With the log transformation, the Residuals vs Fitted plot looks much better, there is no decernible pattern. So are variance is ideal and homoscedastic. The log transformation also helped with our normality assumption as the standardized residuals are much closer to the theoretical quantiles.

#Excercise 4.8

```{r}
Salary <- read.csv("C:/Users/Jeff/Downloads/TEMCO.csv")
Salary$Female <- as.integer(ifelse(Salary$Gender == 'Female',1,0))
Salary$Advert <- as.integer(ifelse(Salary$Dept == 'Advertse',1,0))
Salary$Engg <- as.integer(ifelse(Salary$Dept == 'Engineer',1,0))
Salary$Sales <- as.integer(ifelse(Salary$Dept == 'Sales',1,0))
Salary$Male <- as.integer(ifelse(Salary$Gender == 'Male',1,0))
Salary$Purchase <- as.integer(ifelse(Salary$Dept == 'Purchase',1,0))
```

## a.

```{r}
lmfit <- lm(as.numeric(Salary$Salary) ~ Salary$YrsEm + Salary$Education + Salary$Advert + Salary$Engg + Salary$Sales)
plot(lmfit,which=2)
lmfit <- lm(log10(as.numeric(Salary$Salary)) ~ Salary$YrsEm + Salary$Education + Salary$Advert + Salary$Engg + Salary$Sales)
plot(lmfit,which=2)
```

In this case the log transformation has not much improved the normality.

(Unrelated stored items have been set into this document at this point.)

-- ==== Sys2Proof/Machine/Registers.lean ====
section
/-! DEFINITION. Writes to control registers as events of their own: each performs at its register what a store by an agent
that the register admits performs (spec/00, R7, and the rules of the registers). -/

namespace Sys2Proof.Machine

/-- A whole 8-byte write. -/
def wholeWrite (v : Nat) : RegWrite := { mask := 255, val := bv 64 v }

/-- A whole write to the register at an offset of a block; one that waits changes nothing. -/
def writeBlock (b : Block) (off v : Nat) (s : State) : Host.Outcome State Fault Refusal :=
  .next ((writeReg b off (wholeWrite v) s).getD s)

/-- FRING_CTL_WRITE (R146). -/
def execFringCtlWrite (p v : Nat) (s : State) : Host.Outcome State Fault Refusal :=
  if p < 64 then writeBlock (.part p) 0x108 v s else .next s
/-- DOM_CTL_WRITE (R219). -/
def execDomCtlWrite (p v : Nat) (s : State) : Host.Outcome State Fault Refusal :=
  if p < 64 then writeBlock (.part p) 0x148 v s else .next s
/-- TSEQ_CTL_WRITE (R263). -/
def execTseqCtlWrite (p v : Nat) (s : State) : Host.Outcome State Fault Refusal :=
  if p < 64 then writeBlock (.part p) 0x198 v s else .next s
/-- FBR_CTL_WRITE (R313). -/
def execFbrCtlWrite (p v : Nat) (s : State) : Host.Outcome State Fault Refusal :=
  if p < 64 then writeBlock (.part p) 0x1A8 v s else .next s
/-- TQ_RING_WRITE (R246). -/
def execTqRingWrite (p die level v : Nat) (s : State) : Host.Outcome State Fault Refusal :=
  if p < 64 && die < 6 && level < 8 then writeBlock (.part p) (0x200 + die * 0x80 + level * 0x10) v s else .next s
/-- FCLR (R313): FBR_CTL.FCLR written alone. -/
def execFclr (p : Nat) (s : State) : Host.Outcome State Fault Refusal := .next (clearFilters p s)
/-- CL_MRG_WRITE (R217). -/
def execClMrgWrite (c v : Nat) (s : State) : Host.Outcome State Fault Refusal :=
  if c < 144 then .next (writeMerge c (bv 64 v) s) else .next s
/-- CL_TREG_WRITE (R248). -/
def execClTregWrite (c core v : Nat) (s : State) : Host.Outcome State Fault Refusal :=
  if c < 144 && core < 16 then .next (writeTreg c core (bv 64 v) s) else .next s
/-- L2PIN_WRITE (R358). -/
def execL2pinWrite (p die base len : Nat) (s : State) : Host.Outcome State Fault Refusal :=
  if p < 64 && die < 6 then .next (setPin p die (bv 64 base &&& bitsFrom 8 49) (bv 16 len) s) else .next s

/-- REGISTER_WRITE: the low `n` bytes of `v` written at a device address of one register (R7). -/
def execRegisterWrite (a n v : Nat) (s : State) : Host.Outcome State Fault Refusal :=
  match blockOf a with
  | some (b, off) =>
    if n ≤ 8 && off % 8 + n ≤ 8 then
      .next ((writeReg b (off / 8 * 8) (regPart off n (off / 8 * 8) v) s).getD s)
    else .next s
  | none => .next s

/-- MILLINER_KICK: an 8-byte store of `block` by agent `hart` at the kick register of Milliner `m` (R329). -/
def execMillinerKick (m hart block scope : Nat) (s : State) : Host.Outcome State Fault Refusal :=
  if isMilliner m && m < agentCount && hart < agentCount then
    .next (performKick m (kickOf s hart (s.hartAt hart).dataPriv (bv 64 block) scope) s)
  else .next s
/-- ML_ABORT (R341). -/
def execMlAbort (m : Nat) (s : State) : Host.Outcome State Fault Refusal :=
  if isMilliner m && m < agentCount then .next (abortMilliner m s) else .next s

/-- AGENT_DEAD: agent `a` is declared dead (R377). -/
def execAgentDead (die a : Nat) (s : State) : Host.Outcome State Fault Refusal :=
  if die < 6 then writeBlock (.die die) 0x18 a s else .next s
/-- MIG_REL: forwarding for the old page at `pa` is to end (R377). -/
def execMigRel (die pa : Nat) (s : State) : Host.Outcome State Fault Refusal :=
  if die < 6 then writeBlock (.die die) 0x20 pa s else .next s

/-- COLD (R378). -/
def execCold : State → Host.Outcome State Fault Refusal := writeBlock .module 0x08 2
/-- WARMREQ (R378). -/
def execWarmreq : State → Host.Outcome State Fault Refusal := writeBlock .module 0x08 1
/-- BOOT_OK (R380). -/
def execBootOk (s : State) : Host.Outcome State Fault Refusal := .next (bootOk s)
/-- CHR_RETRAIN (R391). -/
def execChrRetrain (p : Nat) (s : State) : Host.Outcome State Fault Refusal :=
  if p < 16 then .next { s with chr := retrainPort p s.chr } else .next s

end Sys2Proof.Machine
end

In both cases, the residuals appear to be distributed very normally. Normality is not a major concern for this model as the sample size is quite large.

## b.

```{r}
lmfit <- lm(as.numeric(Salary$Salary) ~ Salary$YrsEm + Salary$Education + Salary$Advert + Salary$Engg + Salary$Sales)
plot(lmfit,which=1)
lmfit <- lm(log10(as.numeric(Salary$Salary)) ~ Salary$YrsEm + Salary$Education + Salary$Advert + Salary$Engg + Salary$Sales)
plot(lmfit,which=1)
```

There does appear to be some heteroscedasticy in the variances of the first model. The log transformation does improve the assumption of homoscedasticity in the second model.